### PROBLEM TO SOLVE
Beginning with the line where "h x s).slot = s.slot := rfl" appears, retype every remaining line of the data below, both the first and last included.

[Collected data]
/-! setLane -/
@[simp] theorem setLane_pending (l : Nat) (x : Lane) (s : State) : (setLane l x s).pending = s.pending := rfl
@[simp] theorem setLane_out (l : Nat) (x : Lane) (s : State) : (setLane l x s).out = s.out := rfl
@[simp] theorem setLane_free (l : Nat) (x : Lane) (s : State) : (setLane l x s).free = s.free := rfl
@[simp] theorem setLane_glb (l : Nat) (x : Lane) (s : State) : (setLane l x s).glb = s.glb := rfl
@[simp] theorem setLane_cmd (l : Nat) (x : Lane) (s : State) : (setLane l x s).cmd = s.cmd := rfl
@[simp] theorem setLane_host (l : Nat) (x : Lane) (s : State) : (setLane l x s).host = s.host := rfl
@[simp] theorem setLane_gh (l : Nat) (x : Lane) (s : State) : (setLane l x s).gh = s.gh := rfl
@[simp] theorem setLane_cap (l : Nat) (x : Lane) (s : State) : (setLane l x s).cap = s.cap := rfl
@[simp] theorem setLane_win (l : Nat) (x : Lane) (s : State) : (setLane l x s).win = s.win := rfl
@[simp] theorem setLane_dir (l : Nat) (x : Lane) (s : State) : (setLane l x s).dir = s.dir := rfl
@[simp] theorem setLane_sage (l : Nat) (x : Lane) (s : State) : (setLane l x s).sage = s.sage := rfl
@[simp] theorem setLane_tel (l : Nat) (x : Lane) (s : State) : (setLane l x s).tel = s.tel := rfl
@[simp] theorem setLane_move (l : Nat) (x : Lane) (s : State) : (setLane l x s).move = s.move := rfl
@[simp] theorem setLane_sched (l : Nat) (x : Lane) (s : State) : (setLane l x s).sched = s.sched := rfl
@[simp] theorem setLane_obl (l : Nat) (x : Lane) (s : State) : (setLane l x s).obl = s.obl := rfl
@[simp] theorem setLane_stw (l : Nat) (x : Lane) (s : State) : (setLane l x s).stw = s.stw := rfl
@[simp] theorem setLane_vf (l : Nat) (x : Lane) (s : State) : (setLane l x s).vf = s.vf := rfl
@[simp] theorem setLane_evt (l : Nat) (x : Lane) (s : State) : (setLane l x s).evt = s.evt := rfl
@[simp] theorem setLane_slot (l : Nat) (x : Lane) (s : State) : (setLane l x s).slot = s.slot := rfl
@[simp] theorem setLane_flt (l : Nat) (x : Lane) (s : State) : (setLane l x s).flt = s.flt := rfl
@[simp] theorem setLane_time (l : Nat) (x : Lane) (s : State) : (setLane l x s).time = s.time := rfl
@[simp] theorem setLane_sec (l : Nat) (x : Lane) (s : State) : (setLane l x s).sec = s.sec := rfl
@[simp] theorem setLane_pwr (l : Nat) (x : Lane) (s : State) : (setLane l x s).pwr = s.pwr := rfl

/-! setVf -/
@[simp] theorem setVf_pending (v : Nat) (x : Vf) (s : State) : (setVf v x s).pending = s.pending := rfl
@[simp] theorem setVf_out (v : Nat) (x : Vf) (s : State) : (setVf v x s).out = s.out := rfl
@[simp] theorem setVf_free (v : Nat) (x : Vf) (s : State) : (setVf v x s).free = s.free := rfl
@[simp] theorem setVf_glb (v : Nat) (x : Vf) (s : State) : (setVf v x s).glb = s.glb := rfl
@[simp] theorem setVf_cmd (v : Nat) (x : Vf) (s : State) : (setVf v x s).cmd = s.cmd := rfl
@[simp] theorem setVf_host (v : Nat) (x : Vf) (s : State) : (setVf v x s).host = s.host := rfl
@[simp] theorem setVf_port (v : Nat) (x : Vf) (s : State) : (setVf v x s).port = s.port := rfl
@[simp] theorem setVf_gh (v : Nat) (x : Vf) (s : State) : (setVf v x s).gh = s.gh := rfl
@[simp] theorem setVf_cap (v : Nat) (x : Vf) (s : State) : (setVf v x s).cap = s.cap := rfl
@[simp] theorem setVf_win (v : Nat) (x : Vf) (s : State) : (setVf v x s).win = s.win := rfl
@[simp] theorem setVf_dir (v : Nat) (x : Vf) (s : State) : (setVf v x s).dir = s.dir := rfl
@[simp] theorem setVf_sage (v : Nat) (x : Vf) (s : State) : (setVf v x s).sage = s.sage := rfl
@[simp] theorem setVf_tel (v : Nat) (x : Vf) (s : State) : (setVf v x s).tel = s.tel := rfl
@[simp] theorem setVf_move (v : Nat) (x : Vf) (s : State) : (setVf v x s).move = s.move := rfl
@[simp] theorem setVf_sched (v : Nat) (x : Vf) (s : State) : (setVf v x s).sched = s.sched := rfl
@[simp] theorem setVf_obl (v : Nat) (x : Vf) (s : State) : (setVf v x s).obl = s.obl := rfl
@[simp] theorem setVf_stw (v : Nat) (x : Vf) (s : State) : (setVf v x s).stw = s.stw := rfl
@[simp] theorem setVf_evt (v : Nat) (x : Vf) (s : State) : (setVf v x s).evt = s.evt := rfl
@[simp] theorem setVf_slot (v : Nat) (x : Vf) (s : State) : (setVf v x s).slot = s.slot := rfl
@[simp] theorem setVf_flt (v : Nat) (x : Vf) (s : State) : (setVf v x s).flt = s.flt := rfl
@[simp] theorem setVf_time (v : Nat) (x : Vf) (s : State) : (setVf v x s).time = s.time := rfl
@[simp] theorem setVf_sec (v : Nat) (x : Vf) (s : State) : (setVf v x s).sec = s.sec := rfl
@[simp] theorem setVf_pwr (v : Nat) (x : Vf) (s : State) : (setVf v x s).pwr = s.pwr := rfl

/-! setHost -/
@[simp] theorem setHost_pending (h : Nat) (x : HostSpace) (s : State) : (setHost h x s).pending = s.pending := rfl
@[simp] theorem setHost_out (h : Nat) (x : HostSpace) (s : State) : (setHost h x s).out = s.out := rfl
@[simp] theorem setHost_free (h : Nat) (x : HostSpace) (s : State) : (setHost h x s).free = s.free := rfl
@[simp] theorem setHost_glb (h : Nat) (x : HostSpace) (s : State) : (setHost h x s).glb = s.glb := rfl
@[simp] theorem setHost_cmd (h : Nat) (x : HostSpace) (s : State) : (setHost h x s).cmd = s.cmd := rfl
@[simp] theorem setHost_host (h : Nat) (x : HostSpace) (s : State) : (setHost h x s).host = s.host := rfl
@[simp] theorem setHost_port (h : Nat) (x : HostSpace) (s : State) : (setHost h x s).port = s.port := rfl
@[simp] theorem setHost_gh (h : Nat) (x : HostSpace) (s : State) : (setHost h x s).gh = s.gh := rfl
@[simp] theorem setHost_cap (h : Nat) (x : HostSpace) (s : State) : (setHost h x s).cap = s.cap := rfl
@[simp] theorem setHost_dir (h : Nat) (x : HostSpace) (s : State) : (setHost h x s).dir = s.dir := rfl
@[simp] theorem setHost_sage (h : Nat) (x : HostSpace) (s : State) : (setHost h x s).sage = s.sage := rfl
@[simp] theorem setHost_tel (h : Nat) (x : HostSpace) (s : State) : (setHost h x s).tel = s.tel := rfl
@[simp] theorem setHost_move (h : Nat) (x : HostSpace) (s : State) : (setHost h x s).move = s.move := rfl
@[simp] theorem setHost_sched (h : Nat) (x : HostSpace) (s : State) : (setHost h x s).sched = s.sched := rfl
@[simp] theorem setHost_obl (h : Nat) (x : HostSpace) (s : State) : (setHost h x s).obl = s.obl := rfl
@[simp] theorem setHost_stw (h : Nat) (x : HostSpace) (s : State) : (setHost h x s).stw = s.stw := rfl
@[simp] theorem setHost_vf (h : Nat) (x : HostSpace) (s : State) : (setHost h x s).vf = s.vf := rfl
@[simp] theorem setHost_evt (h : Nat) (x : HostSpace) (s : State) : (setHost h x s).evt = s.evt := rfl
@[simp] theorem setHost_slot (h : Nat) (x : HostSpace) (s : State) : (setHost h x s).slot = s.slot := rfl
@[simp] theorem setHost_flt (h : Nat) (x : HostSpace) (s : State) : (setHost h x s).flt = s.flt := rfl
@[simp] theorem setHost_time (h : Nat) (x : HostSpace) (s : State) : (setHost h x s).time = s.time := rfl
@[simp] theorem setHost_sec (h : Nat) (x : HostSpace) (s : State) : (setHost h x s).sec = s.sec := rfl
@[simp] theorem setHost_pwr (h : Nat) (x : HostSpace) (s : State) : (setHost h x s).pwr = s.pwr := rfl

### WRITTEN ANSWER
@[simp] theorem setHost_slot (h : Nat) (x : HostSpace) (s : State) : (setHost h x s).slot = s.slot := rfl
@[simp] theorem setHost_flt (h : Nat) (x : HostSpace) (s : State) : (setHost h x s).flt = s.flt := rfl
@[simp] theorem setHost_time (h : Nat) (x : HostSpace) (s : State) : (setHost h x s).time = s.time := rfl
@[simp] theorem setHost_sec (h : Nat) (x : HostSpace) (s : State) : (setHost h x s).sec = s.sec := rfl
@[simp] theorem setHost_pwr (h : Nat) (x : HostSpace) (s : State) : (setHost h x s).pwr = s.pwr := rfl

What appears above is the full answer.